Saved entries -
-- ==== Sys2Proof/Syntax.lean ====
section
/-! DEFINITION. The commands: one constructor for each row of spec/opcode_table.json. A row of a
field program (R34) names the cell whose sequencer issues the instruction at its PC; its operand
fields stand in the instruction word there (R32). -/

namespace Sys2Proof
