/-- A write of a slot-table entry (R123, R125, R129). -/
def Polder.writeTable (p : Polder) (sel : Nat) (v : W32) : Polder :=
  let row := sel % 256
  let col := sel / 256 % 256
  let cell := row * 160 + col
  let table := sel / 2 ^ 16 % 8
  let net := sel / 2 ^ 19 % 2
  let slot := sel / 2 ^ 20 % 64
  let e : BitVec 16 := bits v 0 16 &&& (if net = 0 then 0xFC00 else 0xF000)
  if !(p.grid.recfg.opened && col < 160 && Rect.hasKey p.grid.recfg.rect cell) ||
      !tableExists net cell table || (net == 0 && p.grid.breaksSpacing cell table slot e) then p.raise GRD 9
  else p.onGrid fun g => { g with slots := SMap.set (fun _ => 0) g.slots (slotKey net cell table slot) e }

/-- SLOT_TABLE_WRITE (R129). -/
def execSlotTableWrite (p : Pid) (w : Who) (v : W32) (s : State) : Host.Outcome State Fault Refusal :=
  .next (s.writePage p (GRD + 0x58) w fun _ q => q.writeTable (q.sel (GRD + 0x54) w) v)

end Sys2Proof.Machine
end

--

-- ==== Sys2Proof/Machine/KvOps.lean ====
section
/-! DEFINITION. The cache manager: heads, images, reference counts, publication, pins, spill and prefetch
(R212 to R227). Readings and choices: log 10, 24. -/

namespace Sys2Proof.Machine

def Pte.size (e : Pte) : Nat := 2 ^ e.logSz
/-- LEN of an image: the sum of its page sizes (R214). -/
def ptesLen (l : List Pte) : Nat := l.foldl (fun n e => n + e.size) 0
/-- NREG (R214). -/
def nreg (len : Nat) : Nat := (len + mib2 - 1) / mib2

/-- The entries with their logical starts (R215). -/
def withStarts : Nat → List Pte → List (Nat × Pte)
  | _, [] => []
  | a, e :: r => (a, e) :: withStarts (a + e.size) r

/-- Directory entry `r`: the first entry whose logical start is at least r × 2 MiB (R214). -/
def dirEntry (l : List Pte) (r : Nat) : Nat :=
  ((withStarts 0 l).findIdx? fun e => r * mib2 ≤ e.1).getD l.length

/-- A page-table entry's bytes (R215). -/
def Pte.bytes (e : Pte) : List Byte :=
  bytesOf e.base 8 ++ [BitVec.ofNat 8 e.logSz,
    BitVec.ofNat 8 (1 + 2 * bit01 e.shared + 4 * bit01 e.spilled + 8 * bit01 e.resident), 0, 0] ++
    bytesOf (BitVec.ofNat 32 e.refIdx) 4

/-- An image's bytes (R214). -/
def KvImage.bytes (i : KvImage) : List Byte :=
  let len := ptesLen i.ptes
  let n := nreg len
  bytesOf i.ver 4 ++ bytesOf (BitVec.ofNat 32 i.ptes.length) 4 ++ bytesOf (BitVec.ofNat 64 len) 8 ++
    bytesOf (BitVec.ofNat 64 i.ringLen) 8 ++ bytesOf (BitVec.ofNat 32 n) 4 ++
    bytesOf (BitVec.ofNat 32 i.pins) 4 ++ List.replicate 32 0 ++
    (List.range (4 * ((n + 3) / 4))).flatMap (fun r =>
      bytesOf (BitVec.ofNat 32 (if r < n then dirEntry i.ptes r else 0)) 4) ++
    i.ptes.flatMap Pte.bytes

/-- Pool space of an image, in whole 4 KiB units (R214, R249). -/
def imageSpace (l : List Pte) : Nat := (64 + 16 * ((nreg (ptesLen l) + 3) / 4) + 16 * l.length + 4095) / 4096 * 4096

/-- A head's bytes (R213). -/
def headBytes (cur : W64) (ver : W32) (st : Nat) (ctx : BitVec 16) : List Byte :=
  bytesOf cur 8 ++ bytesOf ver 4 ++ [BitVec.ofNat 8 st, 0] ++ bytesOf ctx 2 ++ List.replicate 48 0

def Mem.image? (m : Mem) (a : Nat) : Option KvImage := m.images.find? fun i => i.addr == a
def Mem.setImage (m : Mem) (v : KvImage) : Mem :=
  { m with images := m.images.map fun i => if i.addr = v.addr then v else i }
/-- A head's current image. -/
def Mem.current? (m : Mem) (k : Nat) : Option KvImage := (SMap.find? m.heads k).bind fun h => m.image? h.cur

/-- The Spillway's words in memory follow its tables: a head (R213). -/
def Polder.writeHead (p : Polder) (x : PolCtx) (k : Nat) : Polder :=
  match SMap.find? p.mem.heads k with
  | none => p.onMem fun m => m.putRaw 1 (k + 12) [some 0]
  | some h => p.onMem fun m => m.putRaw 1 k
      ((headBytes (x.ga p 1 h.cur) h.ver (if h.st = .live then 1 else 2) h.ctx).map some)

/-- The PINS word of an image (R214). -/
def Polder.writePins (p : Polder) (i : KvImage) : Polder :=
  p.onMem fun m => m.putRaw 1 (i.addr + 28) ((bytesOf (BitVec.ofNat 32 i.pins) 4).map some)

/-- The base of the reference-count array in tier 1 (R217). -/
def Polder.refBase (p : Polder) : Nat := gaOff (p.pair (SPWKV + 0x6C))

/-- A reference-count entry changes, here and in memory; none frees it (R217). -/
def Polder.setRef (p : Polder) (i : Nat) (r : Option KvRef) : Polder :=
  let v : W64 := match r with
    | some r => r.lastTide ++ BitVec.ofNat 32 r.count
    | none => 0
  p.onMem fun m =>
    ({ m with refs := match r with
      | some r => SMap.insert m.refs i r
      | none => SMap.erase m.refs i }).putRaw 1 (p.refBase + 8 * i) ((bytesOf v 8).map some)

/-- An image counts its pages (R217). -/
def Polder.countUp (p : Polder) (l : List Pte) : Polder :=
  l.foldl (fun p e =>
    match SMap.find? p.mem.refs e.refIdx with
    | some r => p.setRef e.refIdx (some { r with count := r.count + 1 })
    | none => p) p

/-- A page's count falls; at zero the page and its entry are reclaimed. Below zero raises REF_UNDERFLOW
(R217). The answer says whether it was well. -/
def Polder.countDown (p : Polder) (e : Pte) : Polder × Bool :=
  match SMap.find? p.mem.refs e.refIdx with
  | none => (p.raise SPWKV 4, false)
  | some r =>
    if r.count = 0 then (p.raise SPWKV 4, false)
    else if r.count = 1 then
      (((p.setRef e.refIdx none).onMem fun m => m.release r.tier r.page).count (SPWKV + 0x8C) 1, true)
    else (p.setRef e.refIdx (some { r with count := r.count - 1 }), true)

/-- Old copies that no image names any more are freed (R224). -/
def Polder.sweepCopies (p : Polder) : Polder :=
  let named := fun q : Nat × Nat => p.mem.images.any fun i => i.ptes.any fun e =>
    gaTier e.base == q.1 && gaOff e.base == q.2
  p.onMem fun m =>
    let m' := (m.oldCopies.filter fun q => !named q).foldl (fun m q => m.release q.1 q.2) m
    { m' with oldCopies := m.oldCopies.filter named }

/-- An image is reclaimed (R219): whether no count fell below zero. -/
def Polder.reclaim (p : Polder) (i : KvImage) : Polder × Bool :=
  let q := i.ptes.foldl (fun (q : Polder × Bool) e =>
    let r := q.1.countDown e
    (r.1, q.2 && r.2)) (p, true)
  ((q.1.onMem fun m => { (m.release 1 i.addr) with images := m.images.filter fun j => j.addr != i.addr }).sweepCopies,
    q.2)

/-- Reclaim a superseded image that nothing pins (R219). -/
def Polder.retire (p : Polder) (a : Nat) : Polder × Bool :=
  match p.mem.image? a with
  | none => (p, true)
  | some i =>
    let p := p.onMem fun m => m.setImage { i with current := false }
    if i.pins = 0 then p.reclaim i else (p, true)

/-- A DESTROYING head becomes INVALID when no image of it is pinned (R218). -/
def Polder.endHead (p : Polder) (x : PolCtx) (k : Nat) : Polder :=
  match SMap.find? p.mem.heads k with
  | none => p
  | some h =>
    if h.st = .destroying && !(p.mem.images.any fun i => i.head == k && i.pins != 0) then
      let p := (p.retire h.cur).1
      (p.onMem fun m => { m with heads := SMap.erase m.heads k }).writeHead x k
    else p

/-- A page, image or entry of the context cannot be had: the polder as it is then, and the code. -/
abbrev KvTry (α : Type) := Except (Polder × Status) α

To do - The lines above, starting at the one with "pins (R219). -/" and ending at the one with "let p := (p.retire h.cur).1", are the only ones to return, exactly as written.

Result for this task -
/-- Reclaim a superseded image that nothing pins (R219). -/
def Polder.retire (p : Polder) (a : Nat) : Polder × Bool :=
  match p.mem.image? a with
  | none => (p, true)
  | some i =>
    let p := p.onMem fun m => m.setImage { i with current := false }
    if i.pins = 0 then p.reclaim i else (p, true)

/-- A DESTROYING head becomes INVALID when no image of it is pinned (R218). -/
def Polder.endHead (p : Polder) (x : PolCtx) (k : Nat) : Polder :=
  match SMap.find? p.mem.heads k with
  | none => p
  | some h =>
    if h.st = .destroying && !(p.mem.images.any fun i => i.head == k && i.pins != 0) then
      let p := (p.retire h.cur).1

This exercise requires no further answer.